Angriffe sachlich unbegründet

Völlig unverständlich und geradezu unverschämt werte ich diese unnötige Schärfe, in der unser Bürgermeisterkandidat Christoph Weiland von den anderen Fraktionen, ohne jegliche sachliche Grundlage, angegriffen wird. Bemerkenswert ist übrigens, dass bis heute kein Vertreter der anderen Fraktionen persönlichen Kontakt in dieser Thematik zu Christoph Weiland aufgenommen hat. Ein fairer Umgang sieht aus meiner Sicht anders aus.

Ich darf daran erinnern, dass die SPD vor ein paar Wochen ebenfalls ihren Antragsentwurf öffentlich gemacht hat, obwohl dieser wenig konkret war und – wie Herr Bodenheimer von den Grünen so trefflich angemerkt hat – fast ausschließlich „Allgemeinplätze“ enthielt. Die SPD darf also über ihre Vorschläge berichten, der CDU wird dies aber nicht gestattet, oder wie es der Volksmund sagt: „Wenn zwei das Gleiche tun, ist es noch lange nicht dasselbe“. Die Öffentlichkeit hat aber das Recht, sich zu allen Vorschlägen eine eigene Meinung bilden zu können.

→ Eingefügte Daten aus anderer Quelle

/-- The first descriptor in flight whose wait fails now, with the poisoned fence and the entries satisfied. -/
def State.failing (s : State) : Option (Desc × Nat × Nat) :=
  s.ring.flight.findSome? fun d =>
    if d.stage ≠ .waiting then none
    else match s.waitStatus d with
      | .fail f m => some (d, f, m)
      | _ => none

/-- The first descriptor in flight whose wait is satisfied now, with the entries satisfied. -/
def State.satisfied (s : State) : Option (Desc × Nat) :=
  s.ring.flight.findSome? fun d =>
    if d.stage ≠ .waiting then none
    else match s.waitStatus d with
      | .sat m => some (d, m)
      | _ => none

/-- A waiting descriptor remembers the entries that have been satisfied so far (R120). -/
def State.noteWait (s : State) (d : Desc) : Desc :=
  if d.stage = .waiting then
    match s.waitStatus d with
    | .open_ m => { d with sat := m }
    | _ => d
  else d

/-- Every waiting descriptor remembers the entries that have been satisfied so far. -/
def State.noteWaits (s : State) : State :=
  { s with ring := { s.ring with flight := s.ring.flight.map s.noteWait } }

/-- Every failed wait completes with FENCE_POISONED, and what that poisons fails in turn (R115, R120, R123). Each round takes one
descriptor out of the waiting ones; `fuel` is their number. -/
def failWaits : Nat → State → State
  | 0, s => s
  | fuel + 1, s =>
    match s.failing with
    | none => s
    | some (d, f, m) => failWaits fuel (complete1 s d stFencePoisoned (0x1000000 + f) (if d.opcode = 0x08 then m else 0))

/-- Every satisfied wait makes its descriptor ready for dispatch; a WAIT that nothing of its SQ holds back completes, and what it
signals is seen in turn (R114, R115, R120). -/
def satWaits : Nat → State → State
  | 0, s => s
  | fuel + 1, s =>
    match s.satisfied with
    | none => s
    | some (d, m) =>
      if d.opcode = 0x08 && s.mayGo d then satWaits fuel (complete1 s d stOK 0 m)
      else satWaits fuel (s.setDesc d { d with stage := .ready, sat := m })

/-- The waits are evaluated against the fence state after the cycle: those that fail first, for a wait that is satisfied and poisoned
in one cycle fails (R113, R114). -/
def State.settle (s : State) : State :=
  let t := failWaits s.ring.flight.length s
  (satWaits t.ring.flight.length t).noteWaits

/-- Requests to a fence. -/
def State.fence (s : State) (n : Nat) (sigs : List Nat) (poison unpoison : Bool) : State := fenceApply s n sigs poison unpoison

/-- A fence is signalled with a value (R110). -/
def State.signal (s : State) (n v : Nat) : State := s.fence n [v] false false

/-- A descriptor completes (`complete1`); the waits that this resolves are evaluated at the end of the cycle (R113). -/
def State.complete (s : State) (d : Desc) (status detail result : Nat) : State := complete1 s d status detail result

/-- A descriptor completes with BAD_DESCRIPTOR, the first failing field at byte offset `o` (R89). -/
def State.badDesc (s : State) (d : Desc) (o : Nat) : State := s.complete d stBadDescriptor o 0

/-- The descriptor of SQ and SEQ in flight. -/
def State.findDesc (s : State) (sq seq : Nat) : Option Desc :=
  s.ring.flight.find? fun d => d.sq = sq && d.seq = seq

/-- Two descriptors go through the same queue of a unit that runs in dispatch order: VISION chains, the transfers of a two-wire port, the
receptions or the transmissions of the USB bulk endpoint, playback to a common source (R348, R364, R385, R401). -/
def sameQueue (d e : Desc) : Bool :=
  d.opcode = e.opcode &&
    match d.opcode with
    | 0x04 =>
      let chs (d : Desc) : List Nat := (List.range (d.pay 34 1)).map fun i => d.pay (36 + i) 1
      d.pay 32 1 = 1 && e.pay 32 1 = 1 && (chs d).any (chs e).contains
    | 0x05 => true
    | 0x06 => d.pay 32 1 % 2 = e.pay 32 1 % 2
    | 0x0B => d.pay 32 1 = e.pay 32 1 && (d.pay 32 1 = 2 || d.pay 32 1 = 3)
    | _ => false

/-- No descriptor that was dispatched earlier into the same queue is still to begin. -/
def State.firstInQueue (s : State) (d : Desc) : Bool :=
  s.ring.flight.all fun e => !(e.stage = .dispatched && decide (e.order < d.order) && sameQueue d e)

/-- The place of a descriptor in the order of dispatch. -/
def State.orderOf (s : State) (sq seq : Nat) : Nat := ((s.findDesc sq seq).map (·.order)).getD 0

/-- `x` takes its place in a list that rises by `key`. -/
def insertBy {α : Type} (key : α → Nat) (x : α) (l : List α) : List α :=
  (l.filter fun y => key y ≤ key x) ++ x :: l.filter fun y => !decide (key y ≤ key x)

/-- The descriptor of SQ and SEQ, if it is dispatched, has one of the opcodes, no earlier descriptor of its SQ to the same unit is still
to begin (R82), it is its turn in a unit that runs in dispatch order, and its unit does not stand still in a halt (R522). -/
def State.takeDispatched (s : State) (sq seq opcode : Nat) : Option Desc :=
  match s.findDesc sq seq with
  | none => none
  | some d =>
    if d.stage = .dispatched ∧ d.opcode = opcode ∧
        (s.ring.flight.takeWhile (· ≠ d)).all (fun e =>
          !(e.sq = d.sq && unitOf e.opcode = unitOf d.opcode && e.stage ≠ .active)) ∧ s.firstInQueue d ∧ !(s.halted && [2, 4, 5, 9].contains (unitOf d.opcode)) then some d
    else none

/-- A descriptor begins at its unit. -/
def State.begin (s : State) (d : Desc) : State := s.setDesc d { d with stage := .active }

Ausreichend Zeit für Nachfragen

Es scheint für die anderen Fraktionen wohl eher eine willkommene Gelegenheit zu sein, sich mit ihrer gespielten Empörung aus der vereinbarten gemeinsamen Linie zu verabschieden. Zeit für Nachfragen oder konstruktive Kritik wäre schon ausreichend vorhanden gewesen, denn schließlich haben wir unseren Vorschlag mit den 10 konkreten Punkten bereits vor zwei Wochen allen anderen Fraktionen zur Verfügung gestellt, worauf es jedoch nicht eine einzige Reaktion gab.

Die CDU wird in der aktuellen Situation die politische Diskussion weiterhin konstruktiv und persönlich wertschätzend gestalten – auch öffentlich.